Groups are not that common traveling, especially because of the reduction of seats in transports. The sales are low also because instead of having multiple choices for hours of departures, now, there is only one bus for each place. “At the moment, there are mostly couples traveling to near destinations, like here in Macedonia, for example”, she mentions.
Since JK Travel is an outgoing company, they usually don’t work with Macedonian hotels, but with the pandemic, they had to adapt. “With the situation, we started to sell Macedonian packages, so I think it will be the same this year – we will have Macedonia and the countries around us too”, explains Stepanoska. However, focusing on the country may also not be an easy option for some companies. “People from Macedonia make those trips by themselves; they don’t use travel agencies for that”, states Izidri from Best Travel, who doesn’t have requests for Macedonian destinations.
“I think the smaller agencies are being very hit by this situation, and they cannot survive – we are having problems. I can only imagine how it is for them”, says Stepanoska sadly. According to the previously mentioned study that analyzed the tourism sector in Macedonia, no firm was not affected by the pandemic. 83% of the polled companies expected revenues to drop by over 50% in the last quarter of 2020, and 66% were very worried about reducing the activities on the domestic tourist market.
Still, from the same study, 66% of the companies inquired stated the measures taken by the state regarding the tourism and hospitality sector did not help them. “The situation here with our government and the economic packages they are giving as help stopped”, explains Stepanoska about the sector that’s not a priority and yet employs about 10 000 people in the country. “I just hope the borders will open and everything returns to normal – if not, everything will go to Hell”, she concludes.
“We have to pay the employees, the bills, and when you don’t work, you have nothing, you have money for nothing”, explains Aleksova. “That’s why we need financial help – money for the business to exist, for travel agencies not to close”, she urges.

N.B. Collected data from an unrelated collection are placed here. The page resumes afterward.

-- ==== Sys2Proof/Machine/Proctor.lean ====
section
/-! DEFINITION. The Proctor (20_proctor_telemetry.md, R329 to R341): its instructions, invocations, attaching and detaching, and
the stores of EMIT and SNAP. -/

namespace Sys2Proof.Machine

/-- Change a Proctor. -/
def State.modProctor (s : State) (p : Nat) (f : Proctor → Proctor) : State :=
  { s with proctors := Tab.set s.proctors p (f (s.proctor p)) }

/-- The Proctor whose instruction executes: its port, invocation and attachment. -/
structure PrCtx where
  port : Nat
  run : PrRun
  att : PrAtt
  deriving DecidableEq, Repr

/-- What the executing Proctor is. -/
def State.prIssuer (s : State) : Option PrCtx :=
  match s.curPr with
  | none => none
  | some p => match (s.proctor p).run with
    | none => none
    | some r => match Tab.get? (s.proctor p).atts r.att with
      | none => none
      | some a => some { port := p, run := r, att := a }

/-- Every executed instruction costs one unit of the budget of the round in which its invocation started (R334). -/
def prCharge (s : State) (x : PrCtx) : State :=
  if x.run.round = s.tt.round then
    s.modProctor x.port fun p => { p with used := Tab.set p.used x.att.part (Tab.getD p.used x.att.part 0 + 1) }
  else s

/-- Execute one Proctor instruction. -/
def withPr (s : State) (k : PrCtx → State → State) : Host.Outcome State Fault Refusal :=
  match s.prIssuer with
  | some x => .next (k x (prCharge s x))
  | none => .fault .noIssuer

/-- A work register. -/
def PrCtx.w (x : PrCtx) (n : BitVec 4) : Word := Tab.getD x.run.w n.toNat 0

/-- The next instruction of the invocation, with these work registers. -/
def prGo (s : State) (x : PrCtx) (pc : Nat) (w : Tab Word) : State :=
  s.modProctor x.port fun p => { p with run := some { x.run with pc := pc, w := w } }

/-- Go on with the next instruction in order. -/
def prNext (s : State) (x : PrCtx) : State := prGo s x (x.run.pc + 1) x.run.w

/-- Write W[d] and go on. -/
def prWrite (s : State) (x : PrCtx) (d : BitVec 4) (v : Word) : State :=
  prGo s x (x.run.pc + 1) (Tab.set x.run.w d.toNat v)

/-- src2 (R338). -/
def PrCtx.src2 (x : PrCtx) (f : Pr) : Word := BitVec.ofNat 32 ((x.w f.b).toNat + f.imm.toNat)

/-- The three-operand instructions (R338): W[d] from W[a] and src2, as numbers below 2^32. -/
def prAlu (s : State) (f : Pr) (op : Nat → Nat → Nat) : Host.Outcome State Fault Refusal :=
  withPr s fun x t => prWrite t x f.d (BitVec.ofNat 32 (op (x.w f.a).toNat (x.src2 f).toNat))

/-- LDE (R338). -/
def execPrLde (f : Pr) (s : State) : Host.Outcome State Fault Refusal :=
  withPr s fun x t => prWrite t x f.d (nth x.run.ev.e (f.imm.toNat % 8) 0)

/-- LDI (R338). -/
def execPrLdi (f : Pr) (s : State) : Host.Outcome State Fault Refusal :=
  withPr s fun x t => prWrite t x f.d (BitVec.ofNat 32 ((x.w f.a).toNat * 2 ^ 14 + f.imm.toNat))

/-- ADD (R338). -/
def execPrAdd (f : Pr) (s : State) : Host.Outcome State Fault Refusal := prAlu s f fun a b => a + b

/-- SUB (R338). -/
def execPrSub (f : Pr) (s : State) : Host.Outcome State Fault Refusal := prAlu s f fun a b => a + 2 ^ 32 - b

/-- AND (R338). -/
def execPrAnd (f : Pr) (s : State) : Host.Outcome State Fault Refusal := prAlu s f fun a b => a &&& b

/-- OR (R338). -/
def execPrOr (f : Pr) (s : State) : Host.Outcome State Fault Refusal := prAlu s f fun a b => a ||| b

/-- XOR (R338). -/
def execPrXor (f : Pr) (s : State) : Host.Outcome State Fault Refusal := prAlu s f fun a b => a ^^^ b

/-- SHL (R338). -/
def execPrShl (f : Pr) (s : State) : Host.Outcome State Fault Refusal := prAlu s f fun a b => a * 2 ^ (b % 32)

The demands were regarding the campaign “home is home” – an initiative where the government gives 100 € vouchers to Macedonian citizens to travel around the country –, the vouchers from previous reservations from last year, and the direct financial aid. For the first problem, travel agencies ask for the voucher to be used through them, since it’ll be a greater help for the sector – “from this money we will pay to the hotel, to the guide, to everyone who is included in tourism”.

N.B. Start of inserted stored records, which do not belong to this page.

-- ==== Sys2Proof/Machine/Preempt.lean ====
section
/-! DEFINITION. Saves and restores (R304 to R309, R313 to R315). -/

namespace Sys2Proof.Machine

/-! ### Requests -/

/-- Every live fragment is parked, sleeping or waiting at a reconvergence point (R306). -/
def allIdle (g : Group) : Bool := g.frags.all fun e => e.2.cond != .ready

/-- A save of a group is requested (R305, R306): one already saved, or being saved, is left as it is; an idle one is halted at once. -/
def requestSave (s : State) (gid : Nat) : State :=
  match Tab.get? s.groups gid with
  | none => s
  | some g =>
    if !g.live || g.saveReq.isSome then s
    else s.modGroup gid fun g => { g with saveReq := some s.clock, grace := if allIdle g then some 1 else none }

/-- Groups of a partition that an FE_PREEMPT write names (R304). -/
def preemptNames (s : State) (part v : Nat) : List Nat :=
  (s.groups.filter fun e => e.2.part == part && (bitAt v 7 || coreOf e.1 == v % 128) &&
    (bitsAt v 8 8 == 0xFF || slotOf e.1 == bitsAt v 8 8)).map (·.1)

/-- The request names a core of the partition (R304). -/
def preemptOk (s : State) (part v : Nat) : Bool := bitAt v 7 || (s.fe part).owns (v % 128)

/-- FE_PREEMPT with OP 0 (R304, R305). -/
def execFePreemptSave (fe : Nat) (v : DWord) (s : State) : Host.Outcome State Fault Refusal :=
  .next (
    let n := v.toNat
    if bitAt n 16 then s
    else
      let s1 := s.modFe fe fun f => { f with preemptBad := !preemptOk s fe n }
      if preemptOk s fe n then (preemptNames s fe n).foldl requestSave s1 else s1)

/-- FE_PREEMPT with OP 1 (R304, R305). -/
def execFePreemptRestore (fe : Nat) (v : DWord) (s : State) : Host.Outcome State Fault Refusal :=
  .next (
    let n := v.toNat
    if !bitAt n 16 then s
    else
      let named := (preemptNames s fe n).filter fun k => match Tab.get? s.groups k with
        | some g => g.state == .saved && !(s.fe fe).restores.contains k
        | none => false
      s.modFe fe fun f => { f with
        preemptBad := !preemptOk s fe n, restores := if preemptOk s fe n then f.restores ++ named else f.restores })

/-- The tiles that a restored group would take, and the rows, the core compacted where that is needed; none where rows or tiles are short
(R277, R314). -/
def restoreRoom (s : State) (gid : Nat) (g : Group) : Option (State × Nat × Nat × List Nat) :=
  let ts := (freeTiles s (coreOf gid)).take g.kept.length
  if ts.length < g.kept.length then none
  else match rowPlacesC s (coreOf gid) 1 (rowsOf g.vcount) with
    | (t, some ((sub, row) :: _)) => some (t, sub, row, ts)
    | _ => none

/-- The next team or cohort of a partition finds no room in its whole range (R276). -/
def placeWaits (s : State) (part : Nat) : Bool :=
  let f := s.fe part
  f.places && (match nextLaunch s part with
    | some (_, l) =>
      if l.cohort = 0 then f.coreList.all fun c => (roomFor s c l).2.isNone
      else (chipsFrom f).all fun c => decide ((cohortCores s f c l).2.length < l.cohort)
    | none => false)

/-- A team or a saved group of a partition waits for room on a core (R305): the next team, which no core of the partition can take; or a
saved group of the core for which rows or tiles are short. -/
def workWaits (s : State) (part core : Nat) : Bool :=
  ((s.fe part).owns core && placeWaits s part) ||
  s.groups.any fun e => coreOf e.1 == core && e.2.part == part && e.2.state == .saved && (restoreRoom s e.1 e.2).isNone

/-- SLICE_END (R305). -/
def execSliceEnd (core slot : Nat) (s : State) : Host.Outcome State Fault Refusal :=
  let gid := core * 128 + slot
  .next (match Tab.get? s.groups gid with
    | none => s
    | some g =>
      let n := (s.fe g.part).slice % 2 ^ 32
      if n ≠ 0 && g.placedAt + n ≤ s.clock && workWaits s g.part core then requestSave s gid else s)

For the second one, they ask for the deadline of the vouchers to be extended one more year since there is still a lot of uncertainty for this one. “We don’t know what will happen this summer. I don’t believe Europe will open for us – this year, we are not that positive and optimistic about this”, she says sadly.

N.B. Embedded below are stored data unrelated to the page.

/-! ### Short forms (R66): type I32, no modifier -/

/-- Short VADD (R66). -/
def execVaddShort (f : Vs3) (s : State) : Host.Outcome State Fault Refusal := vintExact s (vs3View f) true .i32 (· + ·)
/-- Short VSUB (R66). -/
def execVsubShort (f : Vs3) (s : State) : Host.Outcome State Fault Refusal := vintExact s (vs3View f) true .i32 (· - ·)
/-- Short VMUL (R66). -/
def execVmulShort (f : Vs3) (s : State) : Host.Outcome State Fault Refusal := vintExact s (vs3View f) true .i32 (· * ·)
/-- Short VAND (R66). -/
def execVandShort (f : Vs3) (s : State) : Host.Outcome State Fault Refusal := vintBits s (vs3View f) true .i32 (· &&& ·)
/-- Short VOR (R66). -/
def execVorShort (f : Vs3) (s : State) : Host.Outcome State Fault Refusal := vintBits s (vs3View f) true .i32 (· ||| ·)
/-- Short VXOR (R66). -/
def execVxorShort (f : Vs3) (s : State) : Host.Outcome State Fault Refusal := vintBits s (vs3View f) true .i32 (· ^^^ ·)
/-- Short VSHL (R66). -/
def execVshlShort (f : Vs3) (s : State) : Host.Outcome State Fault Refusal :=
  vintShift s (vs3View f) true .i32 (shlOf .i32 false)
/-- Short VSHR (R66). -/
def execVshrShort (f : Vs3) (s : State) : Host.Outcome State Fault Refusal := vintShift s (vs3View f) true .i32 (shrOf .i32)
/-- Short VSRA (R66). -/
def execVsraShort (f : Vs3) (s : State) : Host.Outcome State Fault Refusal := vintShift s (vs3View f) true .i32 (sraOf .i32)
/-- Short VMIN (R66). -/
def execVminShort (f : Vs3) (s : State) : Host.Outcome State Fault Refusal := vintExact s (vs3View f) true .i32 min
/-- Short VMAX (R66). -/
def execVmaxShort (f : Vs3) (s : State) : Host.Outcome State Fault Refusal := vintExact s (vs3View f) true .i32 max
/-- Short VMOV (R66): B must be zero. -/
def execVmovShort (f : Vs3) (s : State) : Host.Outcome State Fault Refusal :=
  vintUnary s (vs3View f) (f.b == 0) .i32 id
/-- VADDI (R66). -/
def execVaddi (f : Vs2i) (s : State) : Host.Outcome State Fault Refusal := vintExact s (vs2iView f) true .i32 (· + ·)
/-- VSHLI (R66). -/
def execVshli (f : Vs2i) (s : State) : Host.Outcome State Fault Refusal :=
  vintShift s (vs2iView f) true .i32 (shlOf .i32 false)
/-- VSHRI (R66). -/
def execVshri (f : Vs2i) (s : State) : Host.Outcome State Fault Refusal := vintShift s (vs2iView f) true .i32 (shrOf .i32)
/-- VANDI (R66). -/
def execVandi (f : Vs2i) (s : State) : Host.Outcome State Fault Refusal := vintBits s (vs2iView f) true .i32 (· &&& ·)

end Sys2Proof.Machine
end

Last but not least, they ask for financial aid. “Last year, they gave us 6-month salary, and one time they gave us a grant from 1500 to 7000 euro per company, but for one company to live for one year, this is nothing”, explains Aleksova. This year, they only got two months’ salary and “that’s it”. But it’s not enough for the situation is still going. “This is happening all over the world, but other governments are thinking about it, and the people don’t have to go [to protests] like this for the government to help”, she declares. “I have to stay positive and hope our government will think healthy and decide to help us”, hopes Aleksova.